280677 Characterizing Fluid Dynamics of Impinging Jet Mixing with Ultrasonic Excitation Using Particle Image Velocimetry

Wednesday, October 31, 2012
Hall B (Convention Center )
David M. Rophael1, John C. Consiglio1, Christian Beck2, David Wootton1 and Rajesh N. Dave3, (1)The Cooper Union for the Advancement of Science and Art, New York, NY, (2)Department of Chemical, Biological and Pharmaceutical engineering, New Jersey Institute of Technology, Newark, NJ, (3)Chemical, Biological and Pharmaceutical Engineering, New Jersey Institute of Technology, Newark, NJ

The development of reproducible pharmaceutical products is inherently attributed to the complex interactions between transport and mixing processes.  Quite often, failure to duplicate mixing behavior causes batch-to-batch variability.  Moreover, the improper scaling of these processes to varying batch size contributes to unpredictable outcomes.  There is a significant need in the pharmaceutical industry to study and model the fluid flow behavior and mixing characteristics of chemical reactions, and thereby establish reliable production methods.  Additionally, it is necessary to establish tools to characterize the impact of mixing variability during scaling.
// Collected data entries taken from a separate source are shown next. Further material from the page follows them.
-- ==== Sys2Proof/WellFormed.lean ====
section
/-!
DEFINITION. Well-formed instructions: every field holds what the form accepts (03 R51). A step without an encoding is always well formed.
-/

namespace Sys2Proof

/-- The instruction has an encoding whose every field is legal, or is a step that is no instruction. -/
def WellFormed (i : Instr) : Bool :=
  match i.parts with
  | some p => p.legal
  | none => true

/-- The row is an instruction with an encoding. -/
def Instr.encodes (i : Instr) : Bool := i.parts.isSome

end Sys2Proof
end

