/-- A slot without a group. -/
def Group.vacant : Group :=
  { status := .vacant, lanes := [], v := [], tag := [], empt := [], dead := [], oc := [], gsw := 0, ext := 0, trap := [], dc := [], dcScope := [], arr := false,
    ctxid := 0, ac0 := 0xFF, ac1 := 0xFF, accslot0 := 0, accslot1 := 0, lutsrc := [], world := 0, asid := 0, cgen := 0, vdev := 0, k := Kernel.zero,
    launch := 0, gang := 0, wg := 0, wgIdx := 0, gangIdx := 0, member := 0, spbase := 0, wait := .none, waitLen := 0, looksAgain := false, blocked := false, badReg := [], held := false, satisfied := false, owed := Option.none, stopAt := Option.none,
    pend := Pend.none, resume := none, lastIssue := 0, readySince := 0, issueNo := 0, faulted := false, relBound := none, walkFaults := [], prior := [] }

/-- The kind of an accumulator tile, 09 R169. -/
inductive TileKind where
  | none | f32 | s32
  deriving DecidableEq, Repr

/-- An accumulator tile with its owner, record address and world, 09 R168 to R170, 19 R353, 23 R382; `elems` index row * 32 + column, default 0;
`bad` names the rows with an uncorrectable error (18 R333), default false. -/
structure Tile where
  own : BitVec 17
  recAddr : DWord
  kind : TileKind
  world : BitVec 12
  elems : Tab Word
  bad : Tab Bool
  deriving DecidableEq, Repr

def Tile.reset : Tile := { own := 0, recAddr := 0, kind := .none, world := 0, elems := [], bad := [] }

/-- A cached 256-byte sector, 11 R211, R222: its bytes (index 0 to 255, default 0), space, generation, world, the epoch of the request that filled it
(12 R239), and whether its bits hold an error (18 R333). -/
structure Sector where
  bytes : Tab Byte
  asid : BitVec 12
  gen : BitVec 10
  world : BitVec 12
  epoch : Nat
  bad : Bool
  deriving DecidableEq, Repr

/-- A leaf translation held in a TLB, 18 R330: the page of 2^sz bytes at `vbase`, and the world of the access that walked it (06 R114). -/
structure TlbEntry where
  asid : BitVec 12
  vbase : Nat
  sz : Nat
  leaf : DWord
  world : BitVec 12
  deriving DecidableEq, Repr

/-- A non-leaf entry held by a die's walkers, 18 R330: its space, its level with the address bits above its index, the entry, the world that walked it. -/
structure Node where
  asid : Nat
  key : Nat
  entry : DWord
  world : BitVec 12
  deriving DecidableEq, Repr

/-- A command entry accepted by a queue, 15 R277, R282, and what its completion needs. -/
structure Entry where
  addr : DWord
  words : List DWord
  promise : Nat
  /-- The cycles since reset by which its promise is extended so far, R286: rising disjoint spans, first and end. -/
  extend : List (Nat × Nat)
  /-- Its CQADV's place in the order of handing over (R245), and the generation of its space when it began (11 R222). -/
  handed : Nat
  gen : BitVec 10
  gid : Nat
  level : Nat
  ctxid : BitVec 16
  world : BitVec 12
  dc : Option Nat
  begun : Bool
  missed : Bool
  /-- Rows or elements already written, R279. -/
  done : Nat
  /-- Its place in the order of acceptance, and the cause of a named queue that halted while it had to wait for it (R245, R298). -/
  seq : Nat
  fenceFault : Option (BitVec 8)
  deriving DecidableEq, Repr

/-- A CQADV on its way to its queue, 15 R282. -/
structure Adv where
  gid : Nat
  /-- Its place in the order of handing over. -/
  seq : Nat
  n : Nat
  cnt : Option Nat
  d : Opnd
  en : Mask
  level : Nat
  deriving DecidableEq, Repr

/-- A queue of a core, 15 R276. -/
structure Queue where
  qctl : DWord
  qcw : DWord
  qprev : DWord
  qlast : DWord
  qstat : DWord
  hseq : DWord
  cseq : DWord
  qfaddr : DWord
  /-- Accepted entries not yet completed, oldest first. -/
  entries : List Entry
  advs : List Adv
  /-- The promise of the latest accepted entry, R285, and the cycles of its extension, R286. -/
  lastP : Nat
  lastX : List (Nat × Nat)
  /-- Registers of cores, as the on-chip offset over 128, that the running entry has written, discarded writes among them (R294). -/
  regs : List Nat
  deriving DecidableEq, Repr

def Queue.reset : Queue :=
  { qctl := 0, qcw := 0, qprev := 0, qlast := 0, qstat := 0, hseq := 0, cseq := 0, qfaddr := 0, entries := [], advs := [], lastP := 0, lastX := [], regs := [] }

/-- A compute or system core. -/
structure Core where
  /-- 18 R322: 2 bits for each cause 1 to 24. -/
  troute : BitVec 48
  /-- TVEC0 to TVEC3, default 0. -/
  tvec : Tab DWord
  /-- Default `Tile.reset`. -/
  tiles : Tab Tile
  lutown : Tab (BitVec 17)
  /-- Activation table images, bytes 0 to 2,063 of each slot. -/
  luts : Tab (Tab Byte)
  /-- Scratchpad bytes, default 0, the rows tagged as barriers, and the rows with a parity error (18 R333). -/
  spad : Tab Byte
  bar : Tab Bool
  badSpad : Tab Bool
  /-- Barrier rows whose latest completion a kind-0 Clasp message caused (16 R314). -/
  sysRow : Tab Bool
  /-- L1 data and L1I sectors by sector number. -/
  l1d : Tab Sector
  l1i : Tab Sector
  tlb : List TlbEntry
  /-- Default `Queue.reset`. -/
  queues : Tab Queue
  /-- Calendars of the copy and gather engines, default 0xFF. -/
  calCopy : Tab Byte
  calGather : Tab Byte
  /-- Latest promise of the copy (index vdev) and gather (256 + vdev) engines, default 0. -/
  bv : Tab Nat
  /-- Lattice READY bits, and the identifiers set in the cycle named (15 R293). -/
  lattice : BitVec 128
  latticeSet : Nat × BitVec 128
  quantum : Word
  ibrk : Tab DWord
  wdog : BitVec 16
  mclog : DWord
  /-- PCCYC counts from this cycle on, 24 R399. -/
  pccycFrom : Nat
  /-- PCISS and PCSTL, by number, count from this cycle on, default 0. -/
  pcFrom : Tab Nat
  pciss : BitVec 48
  pcstl : Tab (BitVec 48)
  ipend : DWord
  /-- A wake that arrived before WFI, 06 R113. -/
  wakeHeld : Bool
  /-- Groups waiting in XACQ, oldest first. -/
  xacqs : List Nat
  deriving DecidableEq, Repr

/-- A core after reset: 0b10 for each cause and 0b11 for INTEGRITY (18 R322). -/
def Core.reset : Core :=
  { troute := 0xABAAAAAAAAAA, tvec := [], tiles := [], lutown := [], luts := [], spad := [], bar := [], badSpad := [], sysRow := [], l1d := [], l1i := [], tlb := [],
    queues := [], calCopy := [], calGather := [], bv := [], lattice := BitVec.allOnes 128, latticeSet := (0, 0), quantum := 4096, ibrk := [], wdog := 0, mclog := 0,
    pccycFrom := 0, pcFrom := [], pciss := 0, pcstl := [], ipend := 0, wakeHeld := false, xacqs := [] }

/-- A group's subscription to a stream, 09 R191. -/
structure Sub where
  gid : Nat
  w : Nat
  p : Nat
  deriving DecidableEq, Repr

/-- A tile of a stream as the distributor read it, 09 R193: its bytes, or the cause of the fault of that read. -/
structure StreamTile where
  t : Nat
  bytes : List Byte
  fault : Option (BitVec 8 × DWord)
  deriving DecidableEq, Repr

/-- An operand stream slot, 09 R189. -/
structure Stream where
  opened : Bool
  gen : BitVec 10
  base : DWord
  n : Nat
  size : Nat
  asid : BitVec 12
  vdev : BitVec 8
  world : BitVec 12
  level : Nat
  launch : Nat
  /-- F: the tiles below it are released. -/
  floor : Nat
  subs : List Sub
  tiles : List StreamTile
  deriving DecidableEq, Repr

def Stream.reset : Stream :=
  { opened := false, gen := 0, base := 0, n := 0, size := 0, asid := 0, vdev := 0, world := 0, level := 0, launch := 0, floor := 0, subs := [], tiles := [] }

/-- A wire tag of the Vertex tree, 08 R159. -/
structure Wire where
  gang : Option Nat
  arrivals : Nat
  deriving DecidableEq, Repr

def Wire.free : Wire := { gang := none, arrivals := 0 }

/-- A page walk queued or in flight on a die, 18 R331; `page` is VA[55:12]; level, world and generation (11 R222) are those of its first request. -/
structure Walk where
  asid : BitVec 12
  page : Nat
  level : Nat
  world : BitVec 12
  gen : BitVec 10
  waiters : List Nat
  /-- A TLBI reached the walk: it restarts from the root (06 R114). -/
  fromRoot : Bool
  deriving DecidableEq, Repr

/-- A pre-emption request of a die, 19 R348, R352: the gang, and the cycle of the request. -/
structure PreReq where
  gang : Nat
  since : Nat
  deriving DecidableEq, Repr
A novel reaction chamber with impinging jet mixing and ultrasonic excitation was designed to aid in the development of a new pharmaceutical product.  A Particle Image Velocimetry (PIV) system was used to measure velocity profiles of the fluid flow while the effects of the ultrasonic excitation on the flow characteristics were studied.  Endoscopes were used to position the laser sheet and camera lens close to the centerline of the flow. A method to focus the camera on a small field of interest was developed, which allowed for accurate measurement of the velocity profiles. As the reactants in the pharmaceutical process studied are corrosive, water was used as a substitute medium in order to avoid damaging the imaging equipment. The flow was characterized at various volumetric flow rates and ultrasonic excitation intensity, as well as at various lengths away from the excitation source. From the flow fields, local shear rates were determined using the DaVis LaVision® PIV imaging software. From shear rates, energy dissipation was characterized. Local energy dissipation was also studied at various radial and axial positions from the excitation source.
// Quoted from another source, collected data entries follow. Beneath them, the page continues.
-- ==== Sys2Proof/Machine/Caches.lean ====
section
/-!
DEFINITION. The caches: the L1 and L1I of a core, the L2I of a quadrant, the L2 of a die with its home sectors and its copies (11 R211 to R215, R226),
the memory-side cache and its Locket pins (R215, R220, R221), rows of HBM4E (R219), sealing what leaves a world's ways (23 R387), and reads of a die's
agents through its L2 (11 R204, R213, R222, 12 R236, R238).
-/

namespace Sys2Proof.Machine

/-! Where a line may stand. -/

/-- The slice of a line within its die: the exclusive or of the 6-bit chunks of PA[51:10] (R211). -/
def sliceOf (line : Nat) : Nat := (List.range 7).foldl (fun a k => a ^^^ (line / 2 ^ (6 * k) % 64)) 0
/-- The set of an L2 that a line falls in: its slice, and one of the slice's 128 sets (assumption 33). -/
def l2Set (line : Nat) : Nat := sliceOf line * 128 + line / 64 % 128
/-- The set of a memory-side cache that a 256-byte line falls in (assumption 33). -/
def mscSet (sec : Nat) : Nat := sec % 16384

/-- The lines, of four sectors, that a table of sectors holds. -/
def linesOf (t : Tab Sector) : List Nat := (t.map (fun p => p.1 / 4)).eraseDups

/-- A table of 8 ways of 16 sets of lines takes a sector (the L1, R212; the L1I, R226). A set that is full loses a line, which one the manual leaves
open; the flag says that a free value chose it. -/
def putInto (free : Nat) (t : Tab Sector) (sec : Nat) (x : Sector) : Tab Sector × Bool :=
  let lines := (linesOf t).filter (fun l => l % 16 == sec / 4 % 16 && l != sec / 4)
  if lines.length < 8 then (Tab.put t sec x, false)
  else
    let v := lines.getD ((Config.freeValue free).toNat % lines.length) 0
    (Tab.put (t.filter (fun p => p.1 / 4 != v)) sec x, true)

/-- The L1 of a core takes a sector. -/
def State.fillL1 (s : State) (cid sec : Nat) (x : Sector) : State :=
  let r := putInto s.free (s.core cid).l1d sec x
  (if r.2 then s.draw else s).setCore cid { s.core cid with l1d := r.1 }
/-- The L1I of a core takes a sector. -/
def State.fillL1i (s : State) (cid sec : Nat) (x : Sector) : State :=
  let r := putInto s.free (s.core cid).l1i sec x
  (if r.2 then s.draw else s).setCore cid { s.core cid with l1i := r.1 }

/-! The L2I of a quadrant. -/

/-- A sector leaves the L2Is of a die: it was written, dropped or fetched again in the L2 (R226). -/
def Die.dropI (x : Die) (sec : Nat) : Die := { x with l2i := x.l2i.map (fun q => (q.1, Tab.erase q.2 sec)) }
/-- The sector that names a sector of a die in the physical map: one in the die's spread pool bears its name in the spread window, which a fetch through
that window looks for, and by which its slice is chosen (R206, R211, assumption 103). -/
def State.nameOf (s : State) (d sec : Nat) : Nat := if 256 * sec / 2 ^ 36 = d then poolName (s.pool d) (256 * sec) / 256 else sec
/-- A home sector leaves the L2Is of its die under each of its names. -/
def State.dropHomeI (s : State) (d sec : Nat) : Die := ((s.die d).dropI sec).dropI (s.nameOf d sec)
Early results indicate that with increasing excitation at the sound tip, higher energy dissipation rates are achieved near the surface of the ultrasonic probe. The flow behavior transitions from a turbulent to a laminar regime along the reactor. These dissipation rates help in determining reaction kinetics, which allow for future characterization and improved pharmaceutical development.